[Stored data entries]
-- ==== Sys2Proof/Machine/CoreIns.lean ====
section
/-! DEFINITION. Machine/CoreIns.lean: the control cores (R36-R41, R58-R61): fetch, core faults, the base instructions,
core-local memory, window loads and stores, fences, CSR reads and the debug halt (R575). -/

namespace Sys2Proof.Machine

/-- Register r of the core of cluster c; x0 reads 0. -/
def xget (s : State) (c : Fin 8) (r : Nat) : Word := if r = 0 then 0 else (s.cl[c].core.x[r]?).getD 0
/-- The core with register r at v; x0 stays 0. -/
def xput (k : Core) (r : Nat) (v : Word) : Core := if h : r < 32 then (if r = 0 then k else { k with x := k.x.set r v h }) else k

/-- The byte of core-local memory at a: undefined since a discard until it is written (R67, log entry 10). -/
def clmByte (k : Cluster) (a : Nat) : Byte :=
  match mfind k.clm a with
  | some b => b
  | none => if k.clmDraw = 0 then 0 else BitVec.ofNat 8 (Config.freeElem k.clmDraw a)
/-- The n bytes of core-local memory at a. -/
def clmRd (k : Cluster) (a n : Nat) : List Byte := (List.range n).map (fun i => clmByte k (a + i))
/-- Core-local memory after a write: with defined contents it keeps its canonical form. -/
def clmPut (draw : Nat) (m : List (Nat × Byte)) : Nat → List Byte → List (Nat × Byte)
  | _, [] => m
  | a, b :: t => clmPut draw (if draw = 0 then mset 0 m a b else mput m a b) (a + 1) t

/-- What the core finds at its pc: an instruction with its length and word, or the cause of the exception (R60). -/
inductive Fetched where
  | ins (i : RIns) (len word : Nat)
  | bad (cause word : Nat)
deriving DecidableEq, Repr

/-- The instruction at the pc of cluster c (R36, R37, R60). -/
def fetch (s : State) (c : Fin 8) : Fetched :=
  let k := s.cl[c]
  let pc := k.core.pc.toNat
  if pc % 2 = 1 then .bad 0 0
  else if 0x10000 < pc + 2 then .bad 1 0
  else
    let lo := ofLE (clmRd k pc 2)
    if lo % 4 ≠ 3 then
      match decode16 lo with
      | some i => .ins i 2 lo
      | none => .bad 2 lo
    else if 0x10000 < pc + 4 then .bad 1 lo
    else
      let w := ofLE (clmRd k pc 4)
      match decode32 w with
      | some i => .ins i 4 w
      | none => .bad 2 w

/-- The core may execute: it runs, and is not halted but for a single step (R575). -/
def coreRuns (k : Core) : Bool := k.status == .running && (!k.halted || k.step)

/-- The code of a cause (R60, R303). -/
def causeCode (cause : Nat) : Nat :=
  if cause = 0 ∨ cause = 4 ∨ cause = 6 ∨ cause = 24 then 5
  else if cause = 2 ∨ cause = 3 ∨ cause = 8 then 14
  else if cause = 27 then 7
  else if cause = 28 ∨ cause = 30 ∨ cause = 31 then 12
  else 6

/-- A core fault with a code (R59-R61): the core stops, and the report sets out for the take controller. -/
def coreFaultCode (s : State) (c : Fin 8) (cause code addr instr : Nat) : State :=
  let pc := s.cl[c].core.pc.toNat
  raiseF (modCore s c (fun k => { k with status := .faulted })) (repOf s c 0 pc instr code addr (det cause 0 0 0))
/-- A core fault (R60). -/
def coreFault (s : State) (c : Fin 8) (cause addr instr : Nat) : State :=
  coreFaultCode s c cause (causeCode cause) addr instr

/-- DEBUG_HALT (R582): cause 0 request, 1 EBREAK, 2 step done. -/
def logHalt (s : State) (c : Fin 8) (cause : Nat) : State :=
  logEv s 0xC6 0x0907 0 (payOf [(16, c.val), (17, cause), (18, s.cl[c].core.pc.toNat % 65536)])

/-- A debug session of level 2 on the partition of cluster c is open (R573). -/
def debugOn (s : State) (c : Fin 8) : Bool := oget s 0x8010 0 == 2 && oget s 0x8013 0 == (partOf s c).val

/-- The instruction retires: the pc moves to npc, instret counts it, and a single step halts again (R575). -/
def retire (s : State) (c : Fin 8) (npc : Word) : State :=
  let stepped := s.cl[c].core.step
  let s1 := modCore s c (fun k => { k with pc := npc, instret := k.instret + 1, step := false })
  if stepped then logHalt s1 c 2 else s1
/-- The instruction writes rd and retires to the next one. -/
def retireRd (s : State) (c : Fin 8) (len rd : Nat) (v : Word) : State :=
  retire (modCore s c (fun k => xput k rd v)) c (s.cl[c].core.pc + BitVec.ofNat 64 len)
/-- The instruction retires to the next one. -/
def retireNext (s : State) (c : Fin 8) (len : Nat) : State := retire s c (s.cl[c].core.pc + BitVec.ofNat 64 len)

/-- No register of the instruction awaits the result of a CLAP (R50, R332). -/
def regsReady (k : Core) (i : RIns) : Bool := (readsOf i ++ writesOf i).all (fun r => r == 0 || !k.awaits.contains r)

/-- The core of cluster c executes the instruction at its pc when f takes it; else the command is not enabled and nothing
changes (log entry 2). -/
def withIns (s : State) (c : Fin 8) (f : RIns → Nat → Nat → Option State) : State :=
  if coreRuns s.cl[c].core then
    match fetch s c with
    | .ins i len w => if regsReady s.cl[c].core i then (f i len w).getD s else s
    | .bad _ _ => s
  else s

/-! Base instructions. -/

/-- The effect of an instruction that touches neither memory nor the tile extension (R36). -/
def execBase (s : State) (c : Fin 8) (i : RIns) (len : Nat) : Option State :=
  let pc := s.cl[c].core.pc
  let nxt := pc + BitVec.ofNat 64 len
  match i with
  | .lui rd imm => some (retireRd s c len rd imm)
  | .auipc rd imm => some (retireRd s c len rd (pc + imm))
  | .jal rd imm => some (retire (modCore s c (fun k => xput k rd nxt)) c (pc + imm))
  | .jalr rd a imm =>
    some (retire (modCore s c (fun k => xput k rd nxt)) c ((xget s c a + imm) &&& 0xFFFFFFFFFFFFFFFE#64))
  | .br f3 a b imm => some (retire s c (if brTaken f3 (xget s c a) (xget s c b) then pc + imm else nxt))
  | .opi w f rd a imm => some (retireRd s c len rd (alu w f (xget s c a) imm))
  | .op w f rd a b => some (retireRd s c len rd (alu w f (xget s c a) (xget s c b)))
  | _ => none

/-- BASE_INSTRUCTION (R36, R60): any other RV64IMAC instruction, or the exception of a fetch or of an illegal encoding. -/
def baseInstruction (s : State) (c : Fin 8) : State :=
  if coreRuns s.cl[c].core then
    match fetch s c with
    | .bad cause w => coreFault s c cause 0 w
    | .ins _ _ _ => withIns s c (fun i len _ => execBase s c i len)
  else s

/-! Core-local memory (R37, R38). -/

/-- The value that a load of funct3 f3 gives for its bytes. -/
def loadVal (f3 : Nat) (l : List Byte) : Word :=
  if f3 < 4 then sxW (8 * l.length) (ofLE l) else BitVec.ofNat 64 (ofLE l)
/-- The width in bytes of a load or store. -/
def accWidth (f3 : Nat) : Nat := 2 ^ (f3 % 4)
/-- An access lies in core-local memory. -/
def inClm (a n : Nat) : Bool := decide (a + n ≤ 0x10000)
/-- A store to core-local memory. -/
def clmStore (s : State) (c : Fin 8) (a : Nat) (l : List Byte) : State :=
  modC s c (fun k => { k with clm := clmPut k.clmDraw k.clm a l })

/-- LR, SC and AMO (R37): natural alignment first (log entry 16), then the address. -/
def execAtomic (s : State) (c : Fin 8) (i : RIns) (len w : Nat) : Option State :=
  match i with
  | .lr d rd a =>
    let n := if d then 8 else 4
    let ad := (xget s c a).toNat
    some (if ad % n ≠ 0 then coreFault s c 4 ad w
      else if !inClm ad n then coreFault s c 5 ad w
      else
        let v := loadVal (if d then 3 else 2) (clmRd s.cl[c] ad n)
        retireRd (modCore s c (fun k => { k with resv := some (ad, n) })) c len rd v)
  | .sc d rd a b =>
    let n := if d then 8 else 4
    let ad := (xget s c a).toNat
    some (if ad % n ≠ 0 then coreFault s c 6 ad w
      else if !inClm ad n then coreFault s c 7 ad w
      else
        let ok := s.cl[c].core.resv == some (ad, n)
        let s1 := if ok then clmStore s c ad (toLE n (xget s c b).toNat) else s
        retireRd (modCore s1 c (fun k => { k with resv := none })) c len rd (if ok then 0 else 1))
  | .amo f5 d rd a b =>
    let n := if d then 8 else 4
    let ad := (xget s c a).toNat
    some (if ad % n ≠ 0 then coreFault s c 6 ad w
      else if !inClm ad n then coreFault s c 7 ad w
      else
        let l := clmRd s.cl[c] ad n
        let v := if d then (amoVal f5 (BitVec.ofNat 64 (ofLE l)) (xget s c b)).toNat
          else (amoVal f5 (BitVec.ofNat 32 (ofLE l)) ((xget s c b).truncate 32)).toNat
        retireRd (clmStore s c ad (toLE n v)) c len rd (loadVal (if d then 3 else 2) l))
  | _ => none
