-- ==== Sys2Proof/Machine/QpCore.lean ====
section
/-! DEFINITION. Machine/QpCore.lean: queue pairs and trackers: access, the ERROR state (R420), the fall of an Ethernet port, the end of
the dailies at a drain or power entry (R440), and what work is under way (R547). -/

namespace Sys2Proof.Machine

/-- A queue pair never used. -/
def Qp.idle : Qp :=
  { msgs := [], una := 0, unacked := [], again := none, tries := 0, rnrTries := 0, rnr := none, lastCut := 0, cnpSeen := false, tokens := 0,
    tokensAt := 0 }
/-- Queue pair q. -/
def qpOf (s : State) (q : Nat) : Qp := (mfind s.dly.qps q).getD Qp.idle
/-- The state with f applied to queue pair q. -/
def modQp (s : State) (q : Nat) (f : Qp → Qp) : State := { s with dly := { s.dly with qps := mput s.dly.qps q (f (qpOf s q)) } }
/-- An object of queue pair q (R443). -/
def qget (s : State) (q sub : Nat) : Nat := oget s (0x6100 + q) sub
/-- The state with it at v. -/
def qset (s : State) (q sub v : Nat) : State := oset s (0x6100 + q) sub v
/-- The engine of queue pair q (R419). -/
def qpEngine (q : Nat) : Nat := q / 512 % 2
/-- The unit of dailies engine e (R310). -/
def dlyUnit (e : Nat) : Nat := 0x82 + e
/-- The port of engine e is UP (R442). -/
def ethUp (s : State) (e : Nat) : Bool := oget s 0x6006 (e + 1) == 3

/-- DLY_QP_ERROR (R420): a queue pair in RTS enters ERROR; its orders are flushed and counted, and the event is logged. Its
trackers are freed (log entry 24). -/
def qpError (s : State) (q cause : Nat) : State :=
  if qget s q 1 ≠ 1 then s
  else
    let x := qpOf s q
    let n := x.msgs.length
    let s1 := modQp (obump (qset s q 1 2) (0x6100 + q) 17 n) q (fun x => { Qp.idle with lastCut := x.lastCut })
    let s2 := { s1 with dly := { s1.dly with trackers := s1.dly.trackers.filter (fun t => t.qp != q) } }
    logEv s2 (dlyUnit (qpEngine q)) 0x0501 0 (payOf [(16, q), (18, cause), (20, x.una), (24, n)])

/-- An Ethernet port goes down (R444): reason 0 lock lost, 1 disabled, 2 drain, 3 power state. -/
def ethDown (s : State) (e reason : Nat) : State :=
  if ethUp s e then logEv (oset s 0x6006 (e + 1) 1) (0x8E + e) 0x0506 0 (payOf [(16, e), (17, reason)])
  else if oget s 0x6006 (e + 1) = 2 then oset s 0x6006 (e + 1) 1 else s

/-- A claimed order that a binding holds is flushed (R420): counted, and its slot is released. -/
def flushHeld (s : State) (h : DlyHeld) : State := slotDone (obump s (0x6100 + eF h.order 12 2) 17 1) h.b h.slot
/-- R440: at a drain (cause 6, reason 2) or the entry to PARK or STANDBY (cause 7, reason 3) every queue pair enters ERROR, the orders that bindings hold
are flushed with it, the trackers are freed and the ports go down. -/
def dailiesEnd (s : State) (cause reason : Nat) : State :=
  let s1 := (s.dly.qps.map (fun x => x.1)).foldl (fun s q => qpError s q cause) s
  let s2 := s1.dly.held.foldl flushHeld s1
  let s3 := { s2 with dly := { s2.dly with trackers := [], held := [] } }
  ethDown (ethDown s3 0 reason) 1 reason

/-- The module has work that makes it ACTIVE (R547). -/
def hasWork (s : State) : Bool :=
  (fins 8).any (fun p => s.hf[p].run.isSome || s.hf[p].gate.isSome) ||
    s.coll.groups.any (fun x => x.2.run.isSome || !x.2.waiting.isEmpty) ||
    s.dly.qps.any (fun x => !x.2.msgs.isEmpty) || !s.dly.held.isEmpty ||
    (fins 8).any (fun c => s.cl[c].flights.any (fun f => f.e.kind == .digest) || (fins 4).any (fun e => s.cl[c].sq[e].any (fun x => x.kind == .digest)))
/-- ACTIVITY_CHANGE (R547): POWER_STATE moves between ACTIVE (0) and IDLE (1) as work starts and ends. Each is logged as POWER_STATE. -/
def activity (s : State) : State :=
  if oget s 0x2001 0 ≤ 1 then
    let n := if hasWork s then 0 else 1
    if oget s 0x2001 0 = n then s else logEv (oset s 0x2001 0 n) 0xEA 0x0101 0 (payOf [(16, 1 - n), (17, n), (18, 0)])
  else s

end Sys2Proof.Machine
end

# Problem to solve
Each line of the records above, from the first through the one containing "let pc := k.core.pc.toNat", is to be retyped exactly; no other line belongs.

# Answer to this task
-- ==== Sys2Proof/Machine/CoreIns.lean ====
section
/-! DEFINITION. Machine/CoreIns.lean: the control cores (R36-R41, R58-R61): fetch, core faults, the base instructions,
core-local memory, window loads and stores, fences, CSR reads and the debug halt (R575). -/

namespace Sys2Proof.Machine

/-- Register r of the core of cluster c; x0 reads 0. -/
def xget (s : State) (c : Fin 8) (r : Nat) : Word := if r = 0 then 0 else (s.cl[c].core.x[r]?).getD 0
/-- The core with register r at v; x0 stays 0. -/
def xput (k : Core) (r : Nat) (v : Word) : Core := if h : r < 32 then (if r = 0 then k else { k with x := k.x.set r v h }) else k

/-- The byte of core-local memory at a: undefined since a discard until it is written (R67, log entry 10). -/
def clmByte (k : Cluster) (a : Nat) : Byte :=
  match mfind k.clm a with
  | some b => b
  | none => if k.clmDraw = 0 then 0 else BitVec.ofNat 8 (Config.freeElem k.clmDraw a)
/-- The n bytes of core-local memory at a. -/
def clmRd (k : Cluster) (a n : Nat) : List Byte := (List.range n).map (fun i => clmByte k (a + i))
/-- Core-local memory after a write: with defined contents it keeps its canonical form. -/
def clmPut (draw : Nat) (m : List (Nat × Byte)) : Nat → List Byte → List (Nat × Byte)
  | _, [] => m
  | a, b :: t => clmPut draw (if draw = 0 then mset 0 m a b else mput m a b) (a + 1) t

/-- What the core finds at its pc: an instruction with its length and word, or the cause of the exception (R60). -/
inductive Fetched where
  | ins (i : RIns) (len word : Nat)
  | bad (cause word : Nat)
deriving DecidableEq, Repr

/-- The instruction at the pc of cluster c (R36, R37, R60). -/
def fetch (s : State) (c : Fin 8) : Fetched :=
  let k := s.cl[c]
  let pc := k.core.pc.toNat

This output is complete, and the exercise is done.